For TAVR eligible patients (transcatheter aortic valve replacement) with femoral access counterindication, a new access site, extra thoracic yet percutaneous, may offer an alternative. This consists of reaching the abdominal aorta through the vena cava.
With this technique the operator enters the abdominal aorta through the vena cava by electrifying a guidewire, advancing a prepositioned aortic snare, and performing conventional TAVR through introducer sheaths.
Finally, the communication between the cava and the aorta is closed with nitinol cardiac occluders.
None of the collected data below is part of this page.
-- ==== Sys2Proof/Machine/MixRequests.lean ====
section
/-! DEFINITION. The mix requests, as acceptance decides them (spec/05_mixes.md). -/

namespace Sys2Proof.Machine

/-- Whether a mix's term list names a tag. -/
def Mix.names (mix : Mix) (tag : Tag) : Bool := mix.terms.any fun t => t.tag == tag

/-- The number of PARTY terms of a mix (R71). -/
def Mix.partyTerms (mix : Mix) : Nat := (mix.terms.filter fun t => t.tag.kind == .party).length

/-- A term as SET TERM adds it (R72): a PARTY term's claim status begins as UNHEARD. -/
def newTerm (tag : Tag) (coefficient : Nat) : Term :=
  { tag := tag, coefficient := coefficient, status := if tag.kind = .party then some .unheard else none }

/-- A term's coefficient replaced in place, its claim status kept (R72). -/
def Mix.setCoefficient (mix : Mix) (tag : Tag) (coefficient : Nat) : Mix :=
  { mix with terms := mix.terms.map fun t => if t.tag = tag then { t with coefficient := coefficient } else t }

/-- SET TERM (R72). -/
def decideSetTerm (args : List Byte) (s : State) : State × Response :=
  match args with
  | [m, t, c1, c0] =>
    match mixArg m with
    | some mix =>
      let tag := tagOfByte t
      let given := nat2 c1 c0
      let coefficient := clampLevel given
      let code := okUnlessClamped (coefficient == given)
      let x := s.mixes.get mix
      if tag.kind = .mix then answer .conflict s
      else if x.names tag then answer code (s.updMix mix fun y => y.setCoefficient tag coefficient)
      else if 48 ≤ x.terms.length then answer .full s
      else if tag.kind = .party ∧ 16 ≤ x.partyTerms then answer .full s
      else answer code (s.updMix mix fun y => { y with terms := y.terms ++ [newTerm tag coefficient] })
    | none => answer .badArgument s
  | _ => answer .badArgument s

/-- REMOVE TERM (R73). -/
def decideRemoveTerm (args : List Byte) (s : State) : State × Response :=
  match args with
  | [m, t] =>
    match mixArg m with
    | some mix =>
      let tag := tagOfByte t
      if (s.mixes.get mix).names tag then
        answer .ok (s.updMix mix fun y => { y with terms := y.terms.filter fun u => u.tag != tag })
      else answer .notFound s
    | none => answer .badArgument s
  | _ => answer .badArgument s

/-- CLEAR MIX (R74). -/
def decideClearMix (args : List Byte) (s : State) : State × Response :=
  match args with
  | [m] =>
    match mixArg m with
    | some mix => answer .ok (s.updMix mix fun y => { y with terms := [] })
    | none => answer .badArgument s
  | _ => answer .badArgument s

/-- MIX ON (R75). -/
def decideMixOn (args : List Byte) (s : State) : State × Response :=
  match args with
  | [m] =>
    match mixArg m with
    | some mix => answer .ok (s.updMix mix fun y => { y with live := true })
    | none => answer .badArgument s
  | _ => answer .badArgument s

/-- MIX OFF (R75). -/
def decideMixOff (args : List Byte) (s : State) : State × Response :=
  match args with
  | [m] =>
    match mixArg m with
    | some mix => answer .ok (s.updMix mix fun y => { y with live := false })
    | none => answer .badArgument s
  | _ => answer .badArgument s

/-- The MIX QUERY data (R76, R180). -/
def mixData (x : Mix) : List Byte :=
  flagByte x.live ++ be1 x.terms.length ++ be1 x.partyTerms ++ be1 x.lastIncluded ++ flagByte x.lastClip
    ++ x.terms.flatMap fun t =>
      tagByte t.tag :: be2 t.coefficient ++ optField 1 (t.status.map fun st => be1 (claimCode st))

/-- MIX QUERY (R76). -/
def decideMixQuery (args : List Byte) (s : State) : State × Response :=
  match args with
  | [m] =>
    match mixArg m with
    | some mix => (s, { code := .ok, data := mixData (s.mixes.get mix) })
    | none => answer .badArgument s
  | _ => answer .badArgument s

end Sys2Proof.Machine
end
This technique was developed to avoid the discomfort and morbidity of established access sites, such as the transthoracic, the transapical and the transaortic.
The primary end point was successful vena cava access and successful occluder implantation (Amplatzer Nitinol Occluder, St. Jude Medical) in absence of death or emergency surgery. This objective was reached in 98 out of the 100 patients treated in 20 different centers between 2014 and 2016.
In one patient, the operator failed to cross the guidewire and then switched to transfemoral TAVR, which complicated with an iliac artery rupture. Another patient received a coated stent instead of the occluder.
There were no periprocedural deaths or emergency surgeries. Observed complications (coronary obstruction, annulus hematoma, pacemaker need) were not associated to access site.
30 day survival rate was 92%, life threatening major bleeding rate (VARC2) was 7% and major vascular complications rate was 13%.
The physiological rationale behind this procedure would be that the venous system pressure is lower than that of the surrounding tissues, which is why the blood will always tend to go from the aorta to the vena cava, and not to the retroperitoneum.
Mean inhospital stay was 4 days (2-6), which is reasonable for this kind of procedure.
These safety findings are vital, taking into account that most centers had no experience in this kind of access.
Conclusion
The transcaval access site allows transcatheter aortic valve replacement in patients with femoral access counterindication who also make bad transthoracic access candidates.
Bleeding and vascular complications were common but acceptable, bearing in mind this cohort was high risk.
Original Title: Transcaval access and closure for transcatheter aortic valve replacement: a prospective investigation.
Reference: Greenbaum AB et al. J Am Coll Cardiol. 2016; Epub ahead of print.